**WHAT TO WORK ON:**
The entries that follow include a run beginning at the line with "(d.onRec f).cfg = d.cfg := rfl" and ending at the line with "f d.power := rfl"; restate that run word for word and leave the rest out.

─── INPUT DATA ───

-- ==== Sys2Proof/Laws/Exec.lean ====
section
/-! SUPPORT. What each command does to the device, as one equation for its arm of `exec`, and what completing means for a
command that updates the device. -/

namespace Sys2Proof.Machine
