-- ==== Sys2Proof/Laws/State.lean ====
section
/-! SUPPORT. What each update of the device leaves of every section: true by definition, said once, so that no later
proof unfolds a record update. -/

namespace Sys2Proof.Machine

section
variable (d : Dev)

@[simp] theorem Dev.onRec_pacer (f : Recorder → Recorder) : (d.onRec f).pacer = d.pacer := rfl
@[simp] theorem Dev.onRec_power (f : Recorder → Recorder) : (d.onRec f).power = d.power := rfl
@[simp] theorem Dev.onRec_host (f : Recorder → Recorder) : (d.onRec f).host = d.host := rfl
@[simp] theorem Dev.onRec_regs (f : Recorder → Recorder) : (d.onRec f).regs = d.regs := rfl
@[simp] theorem Dev.onRec_links (f : Recorder → Recorder) : (d.onRec f).links = d.links := rfl
@[simp] theorem Dev.onRec_tenants (f : Recorder → Recorder) : (d.onRec f).tenants = d.tenants := rfl
@[simp] theorem Dev.onRec_bill (f : Recorder → Recorder) : (d.onRec f).bill = d.bill := rfl
@[simp] theorem Dev.onRec_alloc (f : Recorder → Recorder) : (d.onRec f).alloc = d.alloc := rfl
@[simp] theorem Dev.onRec_prot (f : Recorder → Recorder) : (d.onRec f).prot = d.prot := rfl
@[simp] theorem Dev.onRec_engines (f : Recorder → Recorder) : (d.onRec f).engines = d.engines := rfl
@[simp] theorem Dev.onRec_svc (f : Recorder → Recorder) : (d.onRec f).svc = d.svc := rfl
@[simp] theorem Dev.onRec_sec (f : Recorder → Recorder) : (d.onRec f).sec = d.sec := rfl
@[simp] theorem Dev.onRec_grid (f : Recorder → Recorder) : (d.onRec f).grid = d.grid := rfl
@[simp] theorem Dev.onRec_disp (f : Recorder → Recorder) : (d.onRec f).disp = d.disp := rfl
@[simp] theorem Dev.onRec_scroll (f : Recorder → Recorder) : (d.onRec f).scroll = d.scroll := rfl
@[simp] theorem Dev.onRec_keys (f : Recorder → Recorder) : (d.onRec f).keys = d.keys := rfl
@[simp] theorem Dev.onRec_tpo (f : Recorder → Recorder) : (d.onRec f).tpo = d.tpo := rfl
@[simp] theorem Dev.onRec_s0 (f : Recorder → Recorder) : (d.onRec f).s0 = d.s0 := rfl
@[simp] theorem Dev.onRec_cfg (f : Recorder → Recorder) : (d.onRec f).cfg = d.cfg := rfl
@[simp] theorem Dev.onRec_upd (f : Recorder → Recorder) : (d.onRec f).upd = d.upd := rfl
@[simp] theorem Dev.onRec_recorder (f : Recorder → Recorder) : (d.onRec f).recorder = f d.recorder := rfl
@[simp] theorem Dev.onRec_mem (f : Recorder → Recorder) : (d.onRec f).mem = d.mem := rfl
@[simp] theorem Dev.onRec_archive (f : Recorder → Recorder) : (d.onRec f).archive = d.archive := rfl
@[simp] theorem Dev.onRec_locked (f : Recorder → Recorder) : (d.onRec f).locked = d.locked := rfl
@[simp] theorem Dev.onRec_commits (f : Recorder → Recorder) : (d.onRec f).commits = d.commits := rfl
@[simp] theorem Dev.onRec_fresh (f : Recorder → Recorder) : (d.onRec f).fresh = d.fresh := rfl
@[simp] theorem Dev.onRec_link (f : Recorder → Recorder) (m : LinkId) : (d.onRec f).link m = d.link m := rfl
@[simp] theorem Dev.onRec_tenant (f : Recorder → Recorder) (t : TenantId) : (d.onRec f).tenant t = d.tenant t := rfl
@[simp] theorem Dev.onRec_reg (f : Recorder → Recorder) (x : Nat) : (d.onRec f).reg x = d.reg x := rfl
@[simp] theorem Dev.onRec_mode (f : Recorder → Recorder) : (d.onRec f).mode = d.mode := rfl
@[simp] theorem Dev.onRec_recording (f : Recorder → Recorder) : (d.onRec f).recording = d.recording := rfl
@[simp] theorem Dev.onRec_now (f : Recorder → Recorder) : (d.onRec f).now = d.now := rfl

@[simp] theorem Dev.onPower_pacer (f : Power → Power) : (d.onPower f).pacer = d.pacer := rfl
@[simp] theorem Dev.onPower_power (f : Power → Power) : (d.onPower f).power = f d.power := rfl
@[simp] theorem Dev.onPower_host (f : Power → Power) : (d.onPower f).host = d.host := rfl
@[simp] theorem Dev.onPower_regs (f : Power → Power) : (d.onPower f).regs = d.regs := rfl
@[simp] theorem Dev.onPower_links (f : Power → Power) : (d.onPower f).links = d.links := rfl
@[simp] theorem Dev.onPower_tenants (f : Power → Power) : (d.onPower f).tenants = d.tenants := rfl
@[simp] theorem Dev.onPower_bill (f : Power → Power) : (d.onPower f).bill = d.bill := rfl
@[simp] theorem Dev.onPower_alloc (f : Power → Power) : (d.onPower f).alloc = d.alloc := rfl
@[simp] theorem Dev.onPower_prot (f : Power → Power) : (d.onPower f).prot = d.prot := rfl
@[simp] theorem Dev.onPower_engines (f : Power → Power) : (d.onPower f).engines = d.engines := rfl
@[simp] theorem Dev.onPower_svc (f : Power → Power) : (d.onPower f).svc = d.svc := rfl
@[simp] theorem Dev.onPower_sec (f : Power → Power) : (d.onPower f).sec = d.sec := rfl
@[simp] theorem Dev.onPower_grid (f : Power → Power) : (d.onPower f).grid = d.grid := rfl
@[simp] theorem Dev.onPower_disp (f : Power → Power) : (d.onPower f).disp = d.disp := rfl
@[simp] theorem Dev.onPower_scroll (f : Power → Power) : (d.onPower f).scroll = d.scroll := rfl
@[simp] theorem Dev.onPower_keys (f : Power → Power) : (d.onPower f).keys = d.keys := rfl
@[simp] theorem Dev.onPower_tpo (f : Power → Power) : (d.onPower f).tpo = d.tpo := rfl
@[simp] theorem Dev.onPower_s0 (f : Power → Power) : (d.onPower f).s0 = d.s0 := rfl
@[simp] theorem Dev.onPower_cfg (f : Power → Power) : (d.onPower f).cfg = d.cfg := rfl
@[simp] theorem Dev.onPower_upd (f : Power → Power) : (d.onPower f).upd = d.upd := rfl
@[simp] theorem Dev.onPower_recorder (f : Power → Power) : (d.onPower f).recorder = d.recorder := rfl
@[simp] theorem Dev.onPower_mem (f : Power → Power) : (d.onPower f).mem = d.mem := rfl
@[simp] theorem Dev.onPower_archive (f : Power → Power) : (d.onPower f).archive = d.archive := rfl
@[simp] theorem Dev.onPower_locked (f : Power → Power) : (d.onPower f).locked = d.locked := rfl
@[simp] theorem Dev.onPower_commits (f : Power → Power) : (d.onPower f).commits = d.commits := rfl
@[simp] theorem Dev.onPower_fresh (f : Power → Power) : (d.onPower f).fresh = d.fresh := rfl
@[simp] theorem Dev.onPower_link (f : Power → Power) (m : LinkId) : (d.onPower f).link m = d.link m := rfl
@[simp] theorem Dev.onPower_tenant (f : Power → Power) (t : TenantId) : (d.onPower f).tenant t = d.tenant t := rfl
@[simp] theorem Dev.onPower_reg (f : Power → Power) (x : Nat) : (d.onPower f).reg x = d.reg x := rfl
@[simp] theorem Dev.onPower_now (f : Power → Power) : (d.onPower f).now = d.now := rfl

@[simp] theorem Dev.onPacer_pacer (f : Pacer → Pacer) : (d.onPacer f).pacer = f d.pacer := rfl
@[simp] theorem Dev.onPacer_power (f : Pacer → Pacer) : (d.onPacer f).power = d.power := rfl
@[simp] theorem Dev.onPacer_host (f : Pacer → Pacer) : (d.onPacer f).host = d.host := rfl
@[simp] theorem Dev.onPacer_regs (f : Pacer → Pacer) : (d.onPacer f).regs = d.regs := rfl
@[simp] theorem Dev.onPacer_links (f : Pacer → Pacer) : (d.onPacer f).links = d.links := rfl
@[simp] theorem Dev.onPacer_tenants (f : Pacer → Pacer) : (d.onPacer f).tenants = d.tenants := rfl
@[simp] theorem Dev.onPacer_bill (f : Pacer → Pacer) : (d.onPacer f).bill = d.bill := rfl
@[simp] theorem Dev.onPacer_alloc (f : Pacer → Pacer) : (d.onPacer f).alloc = d.alloc := rfl
@[simp] theorem Dev.onPacer_prot (f : Pacer → Pacer) : (d.onPacer f).prot = d.prot := rfl
@[simp] theorem Dev.onPacer_engines (f : Pacer → Pacer) : (d.onPacer f).engines = d.engines := rfl
@[simp] theorem Dev.onPacer_svc (f : Pacer → Pacer) : (d.onPacer f).svc = d.svc := rfl
@[simp] theorem Dev.onPacer_sec (f : Pacer → Pacer) : (d.onPacer f).sec = d.sec := rfl
@[simp] theorem Dev.onPacer_grid (f : Pacer → Pacer) : (d.onPacer f).grid = d.grid := rfl
@[simp] theorem Dev.onPacer_disp (f : Pacer → Pacer) : (d.onPacer f).disp = d.disp := rfl
@[simp] theorem Dev.onPacer_scroll (f : Pacer → Pacer) : (d.onPacer f).scroll = d.scroll := rfl
@[simp] theorem Dev.onPacer_keys (f : Pacer → Pacer) : (d.onPacer f).keys = d.keys := rfl
@[simp] theorem Dev.onPacer_tpo (f : Pacer → Pacer) : (d.onPacer f).tpo = d.tpo := rfl
@[simp] theorem Dev.onPacer_s0 (f : Pacer → Pacer) : (d.onPacer f).s0 = d.s0 := rfl
@[simp] theorem Dev.onPacer_cfg (f : Pacer → Pacer) : (d.onPacer f).cfg = d.cfg := rfl
@[simp] theorem Dev.onPacer_upd (f : Pacer → Pacer) : (d.onPacer f).upd = d.upd := rfl
@[simp] theorem Dev.onPacer_recorder (f : Pacer → Pacer) : (d.onPacer f).recorder = d.recorder := rfl
@[simp] theorem Dev.onPacer_mem (f : Pacer → Pacer) : (d.onPacer f).mem = d.mem := rfl
@[simp] theorem Dev.onPacer_archive (f : Pacer → Pacer) : (d.onPacer f).archive = d.archive := rfl
@[simp] theorem Dev.onPacer_locked (f : Pacer → Pacer) : (d.onPacer f).locked = d.locked := rfl
@[simp] theorem Dev.onPacer_commits (f : Pacer → Pacer) : (d.onPacer f).commits = d.commits := rfl
@[simp] theorem Dev.onPacer_fresh (f : Pacer → Pacer) : (d.onPacer f).fresh = d.fresh := rfl
@[simp] theorem Dev.onPacer_link (f : Pacer → Pacer) (m : LinkId) : (d.onPacer f).link m = d.link m := rfl
@[simp] theorem Dev.onPacer_tenant (f : Pacer → Pacer) (t : TenantId) : (d.onPacer f).tenant t = d.tenant t := rfl
@[simp] theorem Dev.onPacer_reg (f : Pacer → Pacer) (x : Nat) : (d.onPacer f).reg x = d.reg x := rfl
@[simp] theorem Dev.onPacer_mode (f : Pacer → Pacer) : (d.onPacer f).mode = d.mode := rfl
@[simp] theorem Dev.onPacer_recording (f : Pacer → Pacer) : (d.onPacer f).recording = d.recording := rfl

───

**OUTPUT BELOW:**
@[simp] theorem Dev.onRec_cfg (f : Recorder → Recorder) : (d.onRec f).cfg = d.cfg := rfl
@[simp] theorem Dev.onRec_upd (f : Recorder → Recorder) : (d.onRec f).upd = d.upd := rfl
@[simp] theorem Dev.onRec_recorder (f : Recorder → Recorder) : (d.onRec f).recorder = f d.recorder := rfl
@[simp] theorem Dev.onRec_mem (f : Recorder → Recorder) : (d.onRec f).mem = d.mem := rfl
@[simp] theorem Dev.onRec_archive (f : Recorder → Recorder) : (d.onRec f).archive = d.archive := rfl
@[simp] theorem Dev.onRec_locked (f : Recorder → Recorder) : (d.onRec f).locked = d.locked := rfl
@[simp] theorem Dev.onRec_commits (f : Recorder → Recorder) : (d.onRec f).commits = d.commits := rfl
@[simp] theorem Dev.onRec_fresh (f : Recorder → Recorder) : (d.onRec f).fresh = d.fresh := rfl
@[simp] theorem Dev.onRec_link (f : Recorder → Recorder) (m : LinkId) : (d.onRec f).link m = d.link m := rfl
@[simp] theorem Dev.onRec_tenant (f : Recorder → Recorder) (t : TenantId) : (d.onRec f).tenant t = d.tenant t := rfl
@[simp] theorem Dev.onRec_reg (f : Recorder → Recorder) (x : Nat) : (d.onRec f).reg x = d.reg x := rfl
@[simp] theorem Dev.onRec_mode (f : Recorder → Recorder) : (d.onRec f).mode = d.mode := rfl
@[simp] theorem Dev.onRec_recording (f : Recorder → Recorder) : (d.onRec f).recording = d.recording := rfl
@[simp] theorem Dev.onRec_now (f : Recorder → Recorder) : (d.onRec f).now = d.now := rfl

@[simp] theorem Dev.onPower_pacer (f : Power → Power) : (d.onPower f).pacer = d.pacer := rfl
@[simp] theorem Dev.onPower_power (f : Power → Power) : (d.onPower f).power = f d.power := rfl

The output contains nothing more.